Abstract

Relevance. Atopic dermatitis (AD) is a common multifactorial disease in which allergens from the yeast Malassezia can worsen the severity of the disease. Local application of antimycotic drugs can reduce the allergen load on the skin and improve its condition.
 Objective: The aim of this study was to evaluate the effectiveness of ketoconazole 2% cream in the treatment of AD in children as an additional therapy, and the effect of sensitization to Malassezia and polymorphism rs7309123 in the Dectin-1 gene on the effectiveness of treatment.
 Materials and methods. 54 patients with atopic dermatitis aged 6-18 years were included in the study. Patients were randomized into two groups: a group receiving ketoconazole cream 2% (n=28) and a control group (n=26). Specific IgE to Malassezia was analyzed in 28 patients of the main group. Genotyping of the rs7309123 polymorphism in the Dectin-1 gene was performed in a group of patients using real-time PCR. Atopic dermatitis disease activity was evaluated before and after treatment using the SCORAD.

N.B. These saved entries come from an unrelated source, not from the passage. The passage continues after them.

-- ==== Sys2Proof/Decode.lean ====
section
/-! DEFINITION. The command-word decoder and encoder (30_encoding.md rules R55 to R60, R65, R66). -/

namespace Sys2Proof

/-- Why a command word is illegal: (a), (b), (c) and (d) of 30_encoding.md rule R60. -/
inductive DecodeError where
  /-- (a): the top byte is none of the 35 opcodes of rule R59. -/
  | unknownOpcode
  /-- (b): a bit that rule R56 or rule R57 says must be zero is one. -/
  | reservedBits
  /-- (c): RDMSK with a mask of zero. -/
  | zeroMask
  /-- (d): CRC with a polynomial of zero. -/
  | zeroPoly
deriving DecidableEq, Repr

/-- Bits 47 to 40, the opcode (rule R55). -/
def Command.op (w : Command) : BitVec 8 := w.extractLsb' 40 8

/-- Bits 38 to 32, the register address of format R (rule R56). -/
def Command.addr (w : Command) : Addr := w.extractLsb' 32 7

/-- Bits 26 to 16, the value of format R (rule R56). -/
def Command.value (w : Command) : Payload := w.extractLsb' 16 11

/-- Bits 10 to 0, the mask of format R (rule R56). -/
def Command.mask (w : Command) : Payload := w.extractLsb' 0 11

/-- Bits 39, 31 to 27 and 15 to 11 are zero (rule R56). -/
def Command.reservedClearR (w : Command) : Bool :=
  w.extractLsb' 39 1 == 0#1 && w.extractLsb' 27 5 == 0#5 && w.extractLsb' 11 5 == 0#5

/-- Bits 31 to 16, the first operand of format F (rule R57). -/
def Command.first (w : Command) : Word16 := w.extractLsb' 16 16

/-- Bits 15 to 0, the second operand of format F (rule R57). -/
def Command.second (w : Command) : Word16 := w.extractLsb' 0 16

/-- Bits 39 to 32 are zero (rule R57). -/
def Command.reservedClearF (w : Command) : Bool := w.extractLsb' 32 8 == 0#8

/-- Bits 39 to 32, the polynomial of format C (rule R58). -/
def Command.poly (w : Command) : BitVec 8 := w.extractLsb' 32 8

/-- Bits 31 to 8, the word of format C (rule R58). -/
def Command.word (w : Command) : BitVec 24 := w.extractLsb' 8 24

/-- Bits 7 to 0, the filler of format C (rule R58). -/
def Command.fill (w : Command) : BitVec 8 := w.extractLsb' 0 8

/-- `i`, if the bits that must be zero are (rule R60 (b)). -/
def needZero (zero : Bool) (i : Instr) : Except DecodeError Instr :=
  if zero then .ok i else .error .reservedBits

/-- A setter of one operand: bits 39 to 32 and the second operand must be zero (rule R57). -/
def decodeSetter (w : Command) (mk : Word16 → Instr) : Except DecodeError Instr :=
  needZero (w.reservedClearF && w.second == 0#16) (mk w.first)

/-- An offset setter: the second operand is the sign, the first the magnitude (rule R57). -/
def decodeOffset (w : Command) (mk : Word16 → Word16 → Instr) : Except DecodeError Instr :=
  needZero w.reservedClearF (mk w.second w.first)

/-- A getter: bits 39 to 0 must be zero (rule R57). -/
def decodeGetter (w : Command) (i : Instr) : Except DecodeError Instr :=
  needZero (w.reservedClearF && w.first == 0#16 && w.second == 0#16) i

/-- The decoder, in the order of rule R66: the opcode, then the bits that must be zero, then the two value
conditions. Total on all 2^48 words. -/
def decode (w : Command) : Except DecodeError Instr :=
  match w.op.toNat with
  | 0x01 => needZero (w.reservedClearR && w.value == 0#11 && w.mask == 0#11) (.rdreg w.addr)
  | 0x02 => needZero (w.reservedClearR && w.mask == 0#11) (.wrreg w.addr w.value)
  | 0x03 => 
    if w.reservedClearR && w.value == 0#11 then
      if w.mask = 0#11 then .error .zeroMask else .ok (.rdmsk w.addr w.mask)
    else .error .reservedBits
  | 0x04 => needZero w.reservedClearR (.wrmsk w.addr w.value w.mask)
  | 0x08 => if w.poly = 0#8 then .error .zeroPoly else .ok (.crc w.word w.poly w.fill)
  | 0x10 => decodeSetter w .setVdd
  | 0x11 => decodeSetter w .setOutmode
  | 0x12 => decodeSetter w .setAgc
  | 0x13 => decodeSetter w .setGain
  | 0x14 => decodeSetter w .setBoost
  | 0x15 => decodeSetter w .setFgain1
  | 0x16 => decodeSetter w .setFgain2
  | 0x17 => decodeOffset w .setOffs1
  | 0x18 => decodeOffset w .setOffs2
  | 0x19 => decodeSetter w .setBias
  | 0x1A => decodeSetter w .setSubaddr
  | 0x20 => decodeGetter w .getVdd
  | 0x21 => decodeGetter w .getOutmode
  | 0x22 => decodeGetter w .getAgc
  | 0x23 => decodeGetter w .getGain
  | 0x24 => decodeGetter w .getBoost
  | 0x25 => decodeGetter w .getFgain1
  | 0x26 => decodeGetter w .getFgain2
  | 0x27 => decodeGetter w .getOffs1
  | 0x28 => decodeGetter w .getOffs2
  | 0x29 => decodeGetter w .getBias
  | 0x2A => decodeGetter w .getSubaddr
  | 0x2B => decodeGetter w .getTxfreq
  | 0x33 => decodeGetter w .getpGain
  | 0x35 => decodeGetter w .getpFgain1
  | 0x36 => decodeGetter w .getpFgain2
  | 0x37 => decodeGetter w .getpOffs1
  | 0x38 => decodeGetter w .getpOffs2
  | 0x39 => decodeGetter w .getpBias
  | 0x3B => decodeGetter w .getpTxfreq
  | _ => .error .unknownOpcode

/-- Format R assembled (rule R56). -/
def encodeR (op : BitVec 8) (a : Addr) (v m : Payload) : Command :=
  op ++ (0#1 ++ (a ++ (0#5 ++ (v ++ (0#5 ++ m)))))

/-- Format F assembled (rule R57). -/
def encodeF (op : BitVec 8) (first second : Word16) : Command :=
  op ++ (0#8 ++ (first ++ second))

/-- Format C assembled (rule R58). -/
def encodeC (op poly : BitVec 8) (word : BitVec 24) (fill : BitVec 8) : Command :=
  op ++ (poly ++ (word ++ fill))

/-- The command word of an operation (rules R55 to R59). For an ill-formed operation it is a word that the
decoder refuses. -/
def encode : Instr → Command
  | .rdreg a => encodeR 0x01#8 a 0#11 0#11
  | .wrreg a v => encodeR 0x02#8 a v 0#11
  | .rdmsk a m => encodeR 0x03#8 a 0#11 m
  | .wrmsk a v m => encodeR 0x04#8 a v m
  | .crc word poly fill => encodeC 0x08#8 poly word fill
  | .setVdd v => encodeF 0x10#8 v 0#16
  | .setOutmode v => encodeF 0x11#8 v 0#16
  | .setAgc v => encodeF 0x12#8 v 0#16
  | .setGain v => encodeF 0x13#8 v 0#16
  | .setBoost v => encodeF 0x14#8 v 0#16
  | .setFgain1 v => encodeF 0x15#8 v 0#16
  | .setFgain2 v => encodeF 0x16#8 v 0#16
  | .setOffs1 sign mag => encodeF 0x17#8 mag sign
  | .setOffs2 sign mag => encodeF 0x18#8 mag sign
  | .setBias v => encodeF 0x19#8 v 0#16
  | .setSubaddr v => encodeF 0x1A#8 v 0#16
  | .getVdd => encodeF 0x20#8 0#16 0#16
  | .getOutmode => encodeF 0x21#8 0#16 0#16
  | .getAgc => encodeF 0x22#8 0#16 0#16
  | .getGain => encodeF 0x23#8 0#16 0#16
  | .getBoost => encodeF 0x24#8 0#16 0#16
  | .getFgain1 => encodeF 0x25#8 0#16 0#16
  | .getFgain2 => encodeF 0x26#8 0#16 0#16
  | .getOffs1 => encodeF 0x27#8 0#16 0#16
  | .getOffs2 => encodeF 0x28#8 0#16 0#16
  | .getBias => encodeF 0x29#8 0#16 0#16
  | .getSubaddr => encodeF 0x2A#8 0#16 0#16
  | .getTxfreq => encodeF 0x2B#8 0#16 0#16
  | .getpGain => encodeF 0x33#8 0#16 0#16
  | .getpFgain1 => encodeF 0x35#8 0#16 0#16
  | .getpFgain2 => encodeF 0x36#8 0#16 0#16
  | .getpOffs1 => encodeF 0x37#8 0#16 0#16
  | .getpOffs2 => encodeF 0x38#8 0#16 0#16
  | .getpBias => encodeF 0x39#8 0#16 0#16
  | .getpTxfreq => encodeF 0x3B#8 0#16 0#16

/-- Operands in decimal, separated by commas (30_encoding.md rule R63). -/
def assemblyLine (mnemonic : String) : List Nat → String
  | [] => mnemonic
  | x :: xs => xs.foldl (fun line y => line ++ ", " ++ toString y) (mnemonic ++ " " ++ toString x)

/-- The spec's one-line form of an operation, operands in the source's argument order (30_encoding.md rule R63). -/
def assembly : Instr → String
  | .rdreg a => assemblyLine "RDREG" [a.toNat]
  | .wrreg a v => assemblyLine "WRREG" [a.toNat, v.toNat]
  | .rdmsk a m => assemblyLine "RDMSK" [a.toNat, m.toNat]
  | .wrmsk a v m => assemblyLine "WRMSK" [a.toNat, v.toNat, m.toNat]
  | .crc word poly fill => assemblyLine "CRC" [word.toNat, poly.toNat, fill.toNat]
  | .setVdd v => assemblyLine "SET_VDD" [v.toNat]
  | .setOutmode v => assemblyLine "SET_OUTMODE" [v.toNat]
  | .setAgc v => assemblyLine "SET_AGC" [v.toNat]
  | .setGain v => assemblyLine "SET_GAIN" [v.toNat]
  | .setBoost v => assemblyLine "SET_BOOST" [v.toNat]
  | .setFgain1 v => assemblyLine "SET_FGAIN1" [v.toNat]
  | .setFgain2 v => assemblyLine "SET_FGAIN2" [v.toNat]
  | .setOffs1 sign mag => assemblyLine "SET_OFFS1" [sign.toNat, mag.toNat]
  | .setOffs2 sign mag => assemblyLine "SET_OFFS2" [sign.toNat, mag.toNat]
  | .setBias v => assemblyLine "SET_BIAS" [v.toNat]
  | .setSubaddr v => assemblyLine "SET_SUBADDR" [v.toNat]
  | .getVdd => assemblyLine "GET_VDD" []
  | .getOutmode => assemblyLine "GET_OUTMODE" []
  | .getAgc => assemblyLine "GET_AGC" []
  | .getGain => assemblyLine "GET_GAIN" []
  | .getBoost => assemblyLine "GET_BOOST" []
  | .getFgain1 => assemblyLine "GET_FGAIN1" []
  | .getFgain2 => assemblyLine "GET_FGAIN2" []
  | .getOffs1 => assemblyLine "GET_OFFS1" []
  | .getOffs2 => assemblyLine "GET_OFFS2" []
  | .getBias => assemblyLine "GET_BIAS" []
  | .getSubaddr => assemblyLine "GET_SUBADDR" []
  | .getTxfreq => assemblyLine "GET_TXFREQ" []
  | .getpGain => assemblyLine "GETP_GAIN" []
  | .getpFgain1 => assemblyLine "GETP_FGAIN1" []
  | .getpFgain2 => assemblyLine "GETP_FGAIN2" []
  | .getpOffs1 => assemblyLine "GETP_OFFS1" []
  | .getpOffs2 => assemblyLine "GETP_OFFS2" []
  | .getpBias => assemblyLine "GETP_BIAS" []
  | .getpTxfreq => assemblyLine "GETP_TXFREQ" []

/-- What the decoder reads from the instruction whose bits are `w`, numbered as spec/opcode_table.json numbers
them: a command is one 48-bit word presented whole at the command port (rule R55), so the bits are the word;
those at and above `nbits` are zero. -/
def decodeTableWord (nbits w : Nat) : Option Instr :=
  match decode (BitVec.ofNat 48 (w % 2 ^ nbits)) with
  | .ok i => some i
  | .error _ => none

end Sys2Proof
end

 Results. Improvement was observed in both groups of children in 3 weeks after treatment (p<0,001). Children who received ketoconazole in addition to therapy had significantly better dynamics of the severity indicator, compared to the control group (W=465,0, p<0,001). The rs7309123 polymorphism in the Dectin-1 gene affected the effectiveness of treatment: ΔSCORAD in the subgroup of children with the CC and CG genotypes was significantly higher than in the subgroup of children with the pathological GG genotype (20,2±11,5 and 13±6,5, respectively, T=2,12, p=0,044).
 Conclusion. This study demonstrated the effectiveness of ketoconazole in the treatment of atopic dermatitis as an additional therapy.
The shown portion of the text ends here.